━━━━━ DATA RECORDS

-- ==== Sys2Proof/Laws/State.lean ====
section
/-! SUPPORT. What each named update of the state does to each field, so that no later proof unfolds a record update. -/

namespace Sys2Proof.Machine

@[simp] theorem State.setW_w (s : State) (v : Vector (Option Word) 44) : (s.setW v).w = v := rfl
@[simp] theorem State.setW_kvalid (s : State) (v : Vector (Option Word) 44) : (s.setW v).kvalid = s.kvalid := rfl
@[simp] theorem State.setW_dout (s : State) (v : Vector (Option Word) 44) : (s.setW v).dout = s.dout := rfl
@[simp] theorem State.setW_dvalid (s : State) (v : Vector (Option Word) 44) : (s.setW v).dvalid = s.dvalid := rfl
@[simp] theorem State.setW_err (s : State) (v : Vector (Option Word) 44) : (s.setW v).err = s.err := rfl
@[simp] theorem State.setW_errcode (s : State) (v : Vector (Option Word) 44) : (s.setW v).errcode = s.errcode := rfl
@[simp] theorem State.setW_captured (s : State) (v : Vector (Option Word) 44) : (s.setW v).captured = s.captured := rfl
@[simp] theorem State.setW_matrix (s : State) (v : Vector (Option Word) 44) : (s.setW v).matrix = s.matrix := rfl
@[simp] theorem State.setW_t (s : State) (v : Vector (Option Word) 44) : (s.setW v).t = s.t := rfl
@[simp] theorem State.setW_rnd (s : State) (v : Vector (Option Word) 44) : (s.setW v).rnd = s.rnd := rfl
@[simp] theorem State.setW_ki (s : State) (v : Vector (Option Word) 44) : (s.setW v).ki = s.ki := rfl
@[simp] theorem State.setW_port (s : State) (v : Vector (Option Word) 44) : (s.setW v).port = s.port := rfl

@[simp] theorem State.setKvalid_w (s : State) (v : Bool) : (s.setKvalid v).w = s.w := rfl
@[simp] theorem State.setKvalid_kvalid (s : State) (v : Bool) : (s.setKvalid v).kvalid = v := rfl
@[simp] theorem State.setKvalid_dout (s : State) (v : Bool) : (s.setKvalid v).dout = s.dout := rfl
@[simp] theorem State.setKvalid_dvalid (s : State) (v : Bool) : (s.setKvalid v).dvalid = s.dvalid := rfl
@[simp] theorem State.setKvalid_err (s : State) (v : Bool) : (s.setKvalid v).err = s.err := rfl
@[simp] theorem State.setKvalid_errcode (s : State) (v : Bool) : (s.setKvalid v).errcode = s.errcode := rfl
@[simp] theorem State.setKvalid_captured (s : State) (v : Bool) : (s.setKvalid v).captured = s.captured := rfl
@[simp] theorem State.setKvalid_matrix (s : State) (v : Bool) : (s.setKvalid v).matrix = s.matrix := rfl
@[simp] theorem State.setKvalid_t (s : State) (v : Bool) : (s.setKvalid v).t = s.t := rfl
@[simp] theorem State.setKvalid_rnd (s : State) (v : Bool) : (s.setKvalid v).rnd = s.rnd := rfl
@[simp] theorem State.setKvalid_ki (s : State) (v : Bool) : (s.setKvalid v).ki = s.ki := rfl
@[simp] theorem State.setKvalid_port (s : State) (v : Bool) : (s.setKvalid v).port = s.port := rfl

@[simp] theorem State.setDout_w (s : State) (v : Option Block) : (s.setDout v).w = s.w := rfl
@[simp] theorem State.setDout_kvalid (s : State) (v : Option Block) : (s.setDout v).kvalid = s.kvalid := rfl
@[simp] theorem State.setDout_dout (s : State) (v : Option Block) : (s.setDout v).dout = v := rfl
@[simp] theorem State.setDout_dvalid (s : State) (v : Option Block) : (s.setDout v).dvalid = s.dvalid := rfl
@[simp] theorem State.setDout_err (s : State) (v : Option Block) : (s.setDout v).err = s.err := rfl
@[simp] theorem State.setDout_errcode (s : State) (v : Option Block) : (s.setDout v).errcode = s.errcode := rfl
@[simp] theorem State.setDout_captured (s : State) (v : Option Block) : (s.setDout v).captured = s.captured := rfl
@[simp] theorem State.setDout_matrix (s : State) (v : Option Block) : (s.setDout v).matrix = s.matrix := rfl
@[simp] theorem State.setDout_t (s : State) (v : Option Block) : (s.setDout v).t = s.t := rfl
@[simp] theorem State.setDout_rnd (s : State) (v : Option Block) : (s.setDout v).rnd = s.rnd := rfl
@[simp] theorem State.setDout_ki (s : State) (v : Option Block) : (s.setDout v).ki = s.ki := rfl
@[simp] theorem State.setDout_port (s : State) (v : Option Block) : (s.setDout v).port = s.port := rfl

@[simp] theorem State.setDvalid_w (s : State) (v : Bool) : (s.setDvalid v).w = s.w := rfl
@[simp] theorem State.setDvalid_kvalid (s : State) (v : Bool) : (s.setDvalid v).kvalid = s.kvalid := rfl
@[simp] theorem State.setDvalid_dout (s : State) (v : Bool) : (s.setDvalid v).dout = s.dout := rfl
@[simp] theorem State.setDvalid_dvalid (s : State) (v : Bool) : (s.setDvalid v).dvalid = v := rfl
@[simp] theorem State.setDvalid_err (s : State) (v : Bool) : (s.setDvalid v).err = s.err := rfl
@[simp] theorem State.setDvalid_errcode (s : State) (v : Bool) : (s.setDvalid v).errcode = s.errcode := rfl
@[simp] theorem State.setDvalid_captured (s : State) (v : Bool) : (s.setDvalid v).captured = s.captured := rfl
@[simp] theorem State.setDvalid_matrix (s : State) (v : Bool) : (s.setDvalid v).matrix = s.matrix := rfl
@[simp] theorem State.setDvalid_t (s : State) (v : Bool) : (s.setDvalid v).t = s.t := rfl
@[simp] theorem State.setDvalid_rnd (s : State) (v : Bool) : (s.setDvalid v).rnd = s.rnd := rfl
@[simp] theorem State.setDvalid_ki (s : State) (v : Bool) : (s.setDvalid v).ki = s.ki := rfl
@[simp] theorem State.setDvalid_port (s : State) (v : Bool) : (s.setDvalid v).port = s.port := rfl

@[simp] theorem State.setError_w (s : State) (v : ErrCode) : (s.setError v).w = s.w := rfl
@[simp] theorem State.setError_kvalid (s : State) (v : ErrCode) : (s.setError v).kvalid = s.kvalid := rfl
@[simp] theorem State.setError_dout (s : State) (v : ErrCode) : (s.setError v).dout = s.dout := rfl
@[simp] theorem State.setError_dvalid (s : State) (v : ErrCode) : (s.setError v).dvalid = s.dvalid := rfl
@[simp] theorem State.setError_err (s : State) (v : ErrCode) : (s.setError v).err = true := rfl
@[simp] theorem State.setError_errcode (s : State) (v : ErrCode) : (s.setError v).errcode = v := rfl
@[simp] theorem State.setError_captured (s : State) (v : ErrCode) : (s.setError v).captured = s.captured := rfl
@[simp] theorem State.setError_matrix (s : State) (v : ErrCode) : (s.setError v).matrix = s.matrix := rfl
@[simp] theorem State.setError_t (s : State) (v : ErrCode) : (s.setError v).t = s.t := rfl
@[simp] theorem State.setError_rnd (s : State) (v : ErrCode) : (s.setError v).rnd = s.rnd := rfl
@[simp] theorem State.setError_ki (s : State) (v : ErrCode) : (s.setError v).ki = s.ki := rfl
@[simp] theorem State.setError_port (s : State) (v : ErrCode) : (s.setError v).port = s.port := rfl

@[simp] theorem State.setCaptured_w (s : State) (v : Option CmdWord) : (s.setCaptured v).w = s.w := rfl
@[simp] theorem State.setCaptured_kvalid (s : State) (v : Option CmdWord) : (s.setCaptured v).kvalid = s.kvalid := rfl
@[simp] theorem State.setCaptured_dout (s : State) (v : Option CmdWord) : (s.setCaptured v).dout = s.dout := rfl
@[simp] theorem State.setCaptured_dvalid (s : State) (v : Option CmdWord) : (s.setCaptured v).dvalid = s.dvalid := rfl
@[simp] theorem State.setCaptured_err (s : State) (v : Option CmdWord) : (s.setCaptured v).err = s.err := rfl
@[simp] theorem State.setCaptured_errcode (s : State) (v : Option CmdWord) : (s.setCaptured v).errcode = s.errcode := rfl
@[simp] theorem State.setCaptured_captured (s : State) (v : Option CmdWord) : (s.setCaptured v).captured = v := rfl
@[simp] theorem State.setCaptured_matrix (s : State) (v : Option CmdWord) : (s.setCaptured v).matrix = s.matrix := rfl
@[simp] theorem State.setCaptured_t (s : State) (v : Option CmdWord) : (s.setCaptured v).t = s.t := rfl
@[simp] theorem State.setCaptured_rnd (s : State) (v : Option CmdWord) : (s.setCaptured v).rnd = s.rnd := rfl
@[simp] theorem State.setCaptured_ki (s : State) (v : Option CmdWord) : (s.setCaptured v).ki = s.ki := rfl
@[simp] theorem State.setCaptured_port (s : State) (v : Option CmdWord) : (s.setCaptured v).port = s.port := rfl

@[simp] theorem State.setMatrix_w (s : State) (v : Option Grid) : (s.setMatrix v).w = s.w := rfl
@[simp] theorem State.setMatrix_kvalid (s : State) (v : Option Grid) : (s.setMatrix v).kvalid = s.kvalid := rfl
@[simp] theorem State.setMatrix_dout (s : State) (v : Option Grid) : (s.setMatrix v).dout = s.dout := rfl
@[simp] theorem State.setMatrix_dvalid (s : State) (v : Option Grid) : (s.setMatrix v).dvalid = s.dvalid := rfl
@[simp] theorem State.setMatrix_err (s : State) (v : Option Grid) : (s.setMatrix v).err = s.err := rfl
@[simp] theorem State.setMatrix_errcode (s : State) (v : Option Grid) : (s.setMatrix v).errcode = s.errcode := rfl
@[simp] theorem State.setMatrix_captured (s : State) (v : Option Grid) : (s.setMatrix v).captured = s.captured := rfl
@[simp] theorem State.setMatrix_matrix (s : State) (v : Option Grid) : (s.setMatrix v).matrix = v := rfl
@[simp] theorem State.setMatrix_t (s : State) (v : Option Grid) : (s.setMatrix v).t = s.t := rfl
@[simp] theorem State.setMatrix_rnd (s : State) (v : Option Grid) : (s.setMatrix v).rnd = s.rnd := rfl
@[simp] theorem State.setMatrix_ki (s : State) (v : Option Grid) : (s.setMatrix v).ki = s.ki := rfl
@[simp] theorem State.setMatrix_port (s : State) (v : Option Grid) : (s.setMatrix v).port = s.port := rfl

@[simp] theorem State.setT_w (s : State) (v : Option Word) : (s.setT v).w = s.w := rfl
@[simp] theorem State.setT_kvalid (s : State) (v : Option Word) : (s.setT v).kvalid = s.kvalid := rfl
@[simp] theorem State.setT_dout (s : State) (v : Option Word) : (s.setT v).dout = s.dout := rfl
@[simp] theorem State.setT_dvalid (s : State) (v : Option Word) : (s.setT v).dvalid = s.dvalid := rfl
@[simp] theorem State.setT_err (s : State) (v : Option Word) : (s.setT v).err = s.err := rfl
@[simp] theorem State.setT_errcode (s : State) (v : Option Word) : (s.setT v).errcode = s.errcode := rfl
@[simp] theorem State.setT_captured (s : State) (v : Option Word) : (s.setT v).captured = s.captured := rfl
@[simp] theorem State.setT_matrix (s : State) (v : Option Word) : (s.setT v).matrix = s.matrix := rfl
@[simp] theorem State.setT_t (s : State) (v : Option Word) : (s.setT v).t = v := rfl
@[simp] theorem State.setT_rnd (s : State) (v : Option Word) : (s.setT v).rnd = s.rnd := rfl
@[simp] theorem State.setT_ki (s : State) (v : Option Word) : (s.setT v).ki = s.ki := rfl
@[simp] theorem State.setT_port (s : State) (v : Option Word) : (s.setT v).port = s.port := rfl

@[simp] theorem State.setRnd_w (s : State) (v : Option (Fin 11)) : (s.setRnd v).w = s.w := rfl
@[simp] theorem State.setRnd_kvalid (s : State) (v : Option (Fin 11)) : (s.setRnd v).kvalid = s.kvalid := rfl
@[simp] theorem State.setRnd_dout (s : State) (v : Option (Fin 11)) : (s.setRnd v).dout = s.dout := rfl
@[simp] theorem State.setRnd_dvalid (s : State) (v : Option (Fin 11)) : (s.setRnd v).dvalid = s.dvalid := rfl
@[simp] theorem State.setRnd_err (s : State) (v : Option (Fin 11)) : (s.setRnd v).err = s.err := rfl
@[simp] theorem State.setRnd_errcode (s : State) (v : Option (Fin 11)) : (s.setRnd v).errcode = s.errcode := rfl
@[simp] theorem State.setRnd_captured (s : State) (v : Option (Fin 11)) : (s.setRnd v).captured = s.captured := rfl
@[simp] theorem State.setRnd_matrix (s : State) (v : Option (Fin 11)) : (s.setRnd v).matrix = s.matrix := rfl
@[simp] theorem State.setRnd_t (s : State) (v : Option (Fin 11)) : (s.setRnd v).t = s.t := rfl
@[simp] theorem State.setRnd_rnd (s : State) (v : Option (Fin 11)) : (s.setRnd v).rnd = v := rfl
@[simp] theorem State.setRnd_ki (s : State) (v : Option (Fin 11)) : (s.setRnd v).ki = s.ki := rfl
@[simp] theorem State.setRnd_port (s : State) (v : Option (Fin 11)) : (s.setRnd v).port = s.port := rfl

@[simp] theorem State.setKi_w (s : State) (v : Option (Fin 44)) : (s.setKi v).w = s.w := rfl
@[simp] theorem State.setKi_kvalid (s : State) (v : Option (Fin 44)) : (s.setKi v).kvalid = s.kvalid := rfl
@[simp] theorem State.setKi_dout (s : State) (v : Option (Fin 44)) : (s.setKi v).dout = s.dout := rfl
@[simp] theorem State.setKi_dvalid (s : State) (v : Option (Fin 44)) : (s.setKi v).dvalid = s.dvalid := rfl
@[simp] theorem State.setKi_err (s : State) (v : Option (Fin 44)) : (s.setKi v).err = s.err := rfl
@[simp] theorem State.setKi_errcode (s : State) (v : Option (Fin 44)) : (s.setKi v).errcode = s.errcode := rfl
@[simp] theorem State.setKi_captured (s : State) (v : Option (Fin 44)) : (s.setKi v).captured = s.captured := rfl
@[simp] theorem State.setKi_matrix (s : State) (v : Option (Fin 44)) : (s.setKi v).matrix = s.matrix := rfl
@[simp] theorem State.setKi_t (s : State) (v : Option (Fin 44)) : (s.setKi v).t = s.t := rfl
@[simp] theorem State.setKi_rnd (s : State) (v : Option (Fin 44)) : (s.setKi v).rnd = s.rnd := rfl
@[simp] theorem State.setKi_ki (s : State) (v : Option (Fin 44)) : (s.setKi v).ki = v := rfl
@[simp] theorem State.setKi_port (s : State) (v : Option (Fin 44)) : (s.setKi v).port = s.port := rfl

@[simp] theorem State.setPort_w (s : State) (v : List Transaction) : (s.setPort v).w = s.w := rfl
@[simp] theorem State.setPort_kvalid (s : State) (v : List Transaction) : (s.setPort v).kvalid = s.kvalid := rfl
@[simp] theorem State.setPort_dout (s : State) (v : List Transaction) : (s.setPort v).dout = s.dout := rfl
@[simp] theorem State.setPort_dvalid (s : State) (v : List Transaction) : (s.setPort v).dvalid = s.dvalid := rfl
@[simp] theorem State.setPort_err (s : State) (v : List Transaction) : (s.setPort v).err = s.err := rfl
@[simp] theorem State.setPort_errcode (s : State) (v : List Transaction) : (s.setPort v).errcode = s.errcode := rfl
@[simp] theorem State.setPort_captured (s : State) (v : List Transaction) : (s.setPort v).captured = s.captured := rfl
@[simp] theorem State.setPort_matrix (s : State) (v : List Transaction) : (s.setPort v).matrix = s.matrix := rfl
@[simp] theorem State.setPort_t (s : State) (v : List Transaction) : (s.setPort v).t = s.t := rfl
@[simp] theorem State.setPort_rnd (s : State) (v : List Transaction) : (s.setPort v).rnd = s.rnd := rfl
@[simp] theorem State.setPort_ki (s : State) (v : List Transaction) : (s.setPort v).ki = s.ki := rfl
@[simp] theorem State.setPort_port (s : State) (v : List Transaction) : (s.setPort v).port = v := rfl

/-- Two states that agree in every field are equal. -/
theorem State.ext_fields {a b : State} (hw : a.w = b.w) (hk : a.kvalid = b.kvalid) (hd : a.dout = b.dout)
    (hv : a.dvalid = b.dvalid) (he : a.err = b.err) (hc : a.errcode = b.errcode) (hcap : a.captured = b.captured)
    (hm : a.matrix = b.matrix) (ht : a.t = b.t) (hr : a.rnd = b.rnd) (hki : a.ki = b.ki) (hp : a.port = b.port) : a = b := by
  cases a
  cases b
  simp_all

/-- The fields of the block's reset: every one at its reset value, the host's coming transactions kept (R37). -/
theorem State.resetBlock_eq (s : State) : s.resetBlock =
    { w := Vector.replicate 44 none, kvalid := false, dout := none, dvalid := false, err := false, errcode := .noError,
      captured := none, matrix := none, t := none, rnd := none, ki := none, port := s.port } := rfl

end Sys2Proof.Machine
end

━━━━━━━━━━
━━━━━ DATA RECORDS

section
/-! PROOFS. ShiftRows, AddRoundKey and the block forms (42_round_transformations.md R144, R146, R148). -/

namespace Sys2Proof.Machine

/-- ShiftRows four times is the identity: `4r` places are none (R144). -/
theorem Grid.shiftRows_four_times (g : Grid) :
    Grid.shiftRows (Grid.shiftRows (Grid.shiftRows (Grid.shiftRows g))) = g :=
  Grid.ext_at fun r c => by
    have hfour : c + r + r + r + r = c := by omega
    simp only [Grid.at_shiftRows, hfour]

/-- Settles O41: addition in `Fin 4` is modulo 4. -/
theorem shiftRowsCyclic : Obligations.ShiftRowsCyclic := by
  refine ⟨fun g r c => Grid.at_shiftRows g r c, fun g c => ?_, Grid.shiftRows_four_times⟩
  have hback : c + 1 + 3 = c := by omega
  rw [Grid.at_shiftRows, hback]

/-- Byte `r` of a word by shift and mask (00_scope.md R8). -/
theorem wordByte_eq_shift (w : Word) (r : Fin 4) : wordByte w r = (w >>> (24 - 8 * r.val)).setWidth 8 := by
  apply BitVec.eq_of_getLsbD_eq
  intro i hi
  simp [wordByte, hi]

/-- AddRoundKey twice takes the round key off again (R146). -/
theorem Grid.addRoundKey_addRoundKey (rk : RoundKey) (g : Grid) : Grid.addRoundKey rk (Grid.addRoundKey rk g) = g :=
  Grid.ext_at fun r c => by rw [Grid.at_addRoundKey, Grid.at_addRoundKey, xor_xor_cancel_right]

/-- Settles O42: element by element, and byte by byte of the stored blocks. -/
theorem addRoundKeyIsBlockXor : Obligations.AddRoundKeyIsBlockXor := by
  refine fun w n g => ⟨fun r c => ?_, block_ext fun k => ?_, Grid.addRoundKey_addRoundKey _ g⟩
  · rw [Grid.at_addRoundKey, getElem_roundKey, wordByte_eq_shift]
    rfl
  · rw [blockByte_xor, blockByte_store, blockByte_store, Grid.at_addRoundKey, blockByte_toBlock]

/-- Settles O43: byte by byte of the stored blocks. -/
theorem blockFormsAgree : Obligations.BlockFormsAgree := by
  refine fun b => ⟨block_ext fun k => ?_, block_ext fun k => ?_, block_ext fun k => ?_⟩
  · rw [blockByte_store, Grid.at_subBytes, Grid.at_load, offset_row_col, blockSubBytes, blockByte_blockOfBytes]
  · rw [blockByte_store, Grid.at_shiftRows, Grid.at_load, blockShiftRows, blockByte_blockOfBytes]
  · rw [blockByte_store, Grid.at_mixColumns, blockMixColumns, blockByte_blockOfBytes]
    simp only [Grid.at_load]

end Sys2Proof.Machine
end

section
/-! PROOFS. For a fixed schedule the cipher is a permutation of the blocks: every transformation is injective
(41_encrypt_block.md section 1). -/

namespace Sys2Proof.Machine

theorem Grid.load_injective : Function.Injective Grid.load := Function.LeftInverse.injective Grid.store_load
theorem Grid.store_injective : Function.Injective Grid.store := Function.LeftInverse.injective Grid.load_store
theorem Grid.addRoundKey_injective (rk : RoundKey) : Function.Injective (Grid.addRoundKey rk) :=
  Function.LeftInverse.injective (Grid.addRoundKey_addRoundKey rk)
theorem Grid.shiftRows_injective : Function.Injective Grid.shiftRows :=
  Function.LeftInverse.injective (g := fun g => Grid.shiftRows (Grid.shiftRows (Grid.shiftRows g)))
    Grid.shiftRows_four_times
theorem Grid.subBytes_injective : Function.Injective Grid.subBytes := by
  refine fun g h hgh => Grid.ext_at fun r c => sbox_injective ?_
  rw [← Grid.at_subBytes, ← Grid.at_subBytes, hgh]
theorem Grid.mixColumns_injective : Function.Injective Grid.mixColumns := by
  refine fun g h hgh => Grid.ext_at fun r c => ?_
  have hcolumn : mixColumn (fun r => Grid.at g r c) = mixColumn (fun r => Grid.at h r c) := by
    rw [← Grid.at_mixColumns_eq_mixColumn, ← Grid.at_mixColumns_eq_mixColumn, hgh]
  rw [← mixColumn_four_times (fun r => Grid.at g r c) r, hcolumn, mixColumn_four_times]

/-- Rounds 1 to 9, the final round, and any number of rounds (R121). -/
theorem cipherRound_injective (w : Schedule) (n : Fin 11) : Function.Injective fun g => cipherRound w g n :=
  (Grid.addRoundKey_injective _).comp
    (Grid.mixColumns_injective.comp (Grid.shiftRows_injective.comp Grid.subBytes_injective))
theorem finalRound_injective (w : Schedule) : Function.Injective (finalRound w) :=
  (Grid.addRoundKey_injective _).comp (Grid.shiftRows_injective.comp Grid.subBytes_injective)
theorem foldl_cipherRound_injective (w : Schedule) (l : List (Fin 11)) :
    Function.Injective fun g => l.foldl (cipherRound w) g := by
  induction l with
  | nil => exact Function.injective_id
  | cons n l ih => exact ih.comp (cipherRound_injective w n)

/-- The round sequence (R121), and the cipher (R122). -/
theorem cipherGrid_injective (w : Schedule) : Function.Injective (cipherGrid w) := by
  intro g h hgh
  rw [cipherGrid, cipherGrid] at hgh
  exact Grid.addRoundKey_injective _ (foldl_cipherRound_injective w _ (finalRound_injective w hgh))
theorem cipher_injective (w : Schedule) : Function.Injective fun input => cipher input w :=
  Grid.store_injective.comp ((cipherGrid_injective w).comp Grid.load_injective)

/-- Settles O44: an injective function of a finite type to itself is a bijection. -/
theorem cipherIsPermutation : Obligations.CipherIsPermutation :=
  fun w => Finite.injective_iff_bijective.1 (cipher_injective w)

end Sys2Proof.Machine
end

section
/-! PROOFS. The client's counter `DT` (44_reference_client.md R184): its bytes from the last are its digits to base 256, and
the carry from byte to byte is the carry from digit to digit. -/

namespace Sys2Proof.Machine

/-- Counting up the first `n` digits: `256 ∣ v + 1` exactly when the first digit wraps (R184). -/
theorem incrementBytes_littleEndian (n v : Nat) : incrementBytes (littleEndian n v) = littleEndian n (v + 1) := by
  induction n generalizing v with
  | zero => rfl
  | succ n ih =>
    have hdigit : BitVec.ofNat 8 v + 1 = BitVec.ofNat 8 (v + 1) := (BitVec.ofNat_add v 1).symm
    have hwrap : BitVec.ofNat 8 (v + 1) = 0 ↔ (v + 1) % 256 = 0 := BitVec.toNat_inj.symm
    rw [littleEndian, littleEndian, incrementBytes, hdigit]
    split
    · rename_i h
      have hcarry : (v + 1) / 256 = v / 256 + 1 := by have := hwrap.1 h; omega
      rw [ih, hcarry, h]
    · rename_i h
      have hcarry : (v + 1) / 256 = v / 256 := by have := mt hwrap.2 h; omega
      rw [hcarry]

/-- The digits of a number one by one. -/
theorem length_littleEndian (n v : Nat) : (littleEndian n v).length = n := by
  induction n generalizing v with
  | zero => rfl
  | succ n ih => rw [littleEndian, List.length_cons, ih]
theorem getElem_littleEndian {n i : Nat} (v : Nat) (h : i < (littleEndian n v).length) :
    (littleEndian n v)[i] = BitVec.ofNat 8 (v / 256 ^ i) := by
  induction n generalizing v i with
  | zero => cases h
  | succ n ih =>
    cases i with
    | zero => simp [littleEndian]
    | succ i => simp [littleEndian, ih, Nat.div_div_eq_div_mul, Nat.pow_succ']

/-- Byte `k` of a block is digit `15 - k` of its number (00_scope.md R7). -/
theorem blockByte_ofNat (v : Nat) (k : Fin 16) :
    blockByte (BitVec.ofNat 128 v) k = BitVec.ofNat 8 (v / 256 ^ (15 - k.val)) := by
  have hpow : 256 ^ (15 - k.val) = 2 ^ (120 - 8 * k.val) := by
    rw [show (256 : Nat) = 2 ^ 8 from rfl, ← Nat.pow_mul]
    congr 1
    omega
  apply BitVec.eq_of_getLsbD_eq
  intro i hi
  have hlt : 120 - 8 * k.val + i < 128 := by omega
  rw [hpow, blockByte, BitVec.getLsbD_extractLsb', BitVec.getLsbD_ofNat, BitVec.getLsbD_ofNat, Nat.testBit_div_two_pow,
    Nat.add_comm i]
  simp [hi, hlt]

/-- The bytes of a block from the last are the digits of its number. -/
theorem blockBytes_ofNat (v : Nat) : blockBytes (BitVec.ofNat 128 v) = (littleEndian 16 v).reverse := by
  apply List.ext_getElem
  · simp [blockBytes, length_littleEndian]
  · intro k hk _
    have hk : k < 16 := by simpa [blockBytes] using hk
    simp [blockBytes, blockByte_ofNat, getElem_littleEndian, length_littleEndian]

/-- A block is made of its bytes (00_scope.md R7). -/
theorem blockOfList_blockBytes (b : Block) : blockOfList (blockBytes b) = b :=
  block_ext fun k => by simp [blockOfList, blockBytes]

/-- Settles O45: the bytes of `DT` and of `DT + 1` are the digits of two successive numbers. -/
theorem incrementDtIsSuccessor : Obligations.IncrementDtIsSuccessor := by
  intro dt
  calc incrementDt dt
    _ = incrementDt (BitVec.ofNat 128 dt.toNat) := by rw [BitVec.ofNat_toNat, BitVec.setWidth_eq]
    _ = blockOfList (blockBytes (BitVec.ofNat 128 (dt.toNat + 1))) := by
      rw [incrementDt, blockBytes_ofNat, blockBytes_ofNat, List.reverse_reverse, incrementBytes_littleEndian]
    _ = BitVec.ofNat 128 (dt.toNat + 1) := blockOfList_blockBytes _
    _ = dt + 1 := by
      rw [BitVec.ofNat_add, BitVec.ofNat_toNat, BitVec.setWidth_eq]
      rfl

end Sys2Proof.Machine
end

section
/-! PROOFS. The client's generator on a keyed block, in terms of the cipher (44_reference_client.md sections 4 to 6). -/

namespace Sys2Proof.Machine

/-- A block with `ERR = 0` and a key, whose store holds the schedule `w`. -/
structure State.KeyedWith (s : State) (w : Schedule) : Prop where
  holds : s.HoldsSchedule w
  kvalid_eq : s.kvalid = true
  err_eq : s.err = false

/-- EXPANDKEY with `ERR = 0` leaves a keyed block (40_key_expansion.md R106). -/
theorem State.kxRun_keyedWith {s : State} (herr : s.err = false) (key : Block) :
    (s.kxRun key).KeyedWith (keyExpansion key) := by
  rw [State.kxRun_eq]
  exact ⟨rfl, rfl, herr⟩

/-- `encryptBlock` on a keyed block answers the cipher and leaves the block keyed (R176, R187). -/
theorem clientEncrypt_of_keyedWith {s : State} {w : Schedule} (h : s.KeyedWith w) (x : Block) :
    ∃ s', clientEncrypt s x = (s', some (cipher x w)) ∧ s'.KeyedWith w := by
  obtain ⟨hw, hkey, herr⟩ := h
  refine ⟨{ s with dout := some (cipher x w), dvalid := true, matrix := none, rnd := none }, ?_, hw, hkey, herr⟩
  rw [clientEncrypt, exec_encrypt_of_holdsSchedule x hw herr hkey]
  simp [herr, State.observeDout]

━━━━━━━━━━

REQUIREMENT
Reply with nothing but the number of lines in the entries that include "PROOFS".

RESULT OF THE TASK
4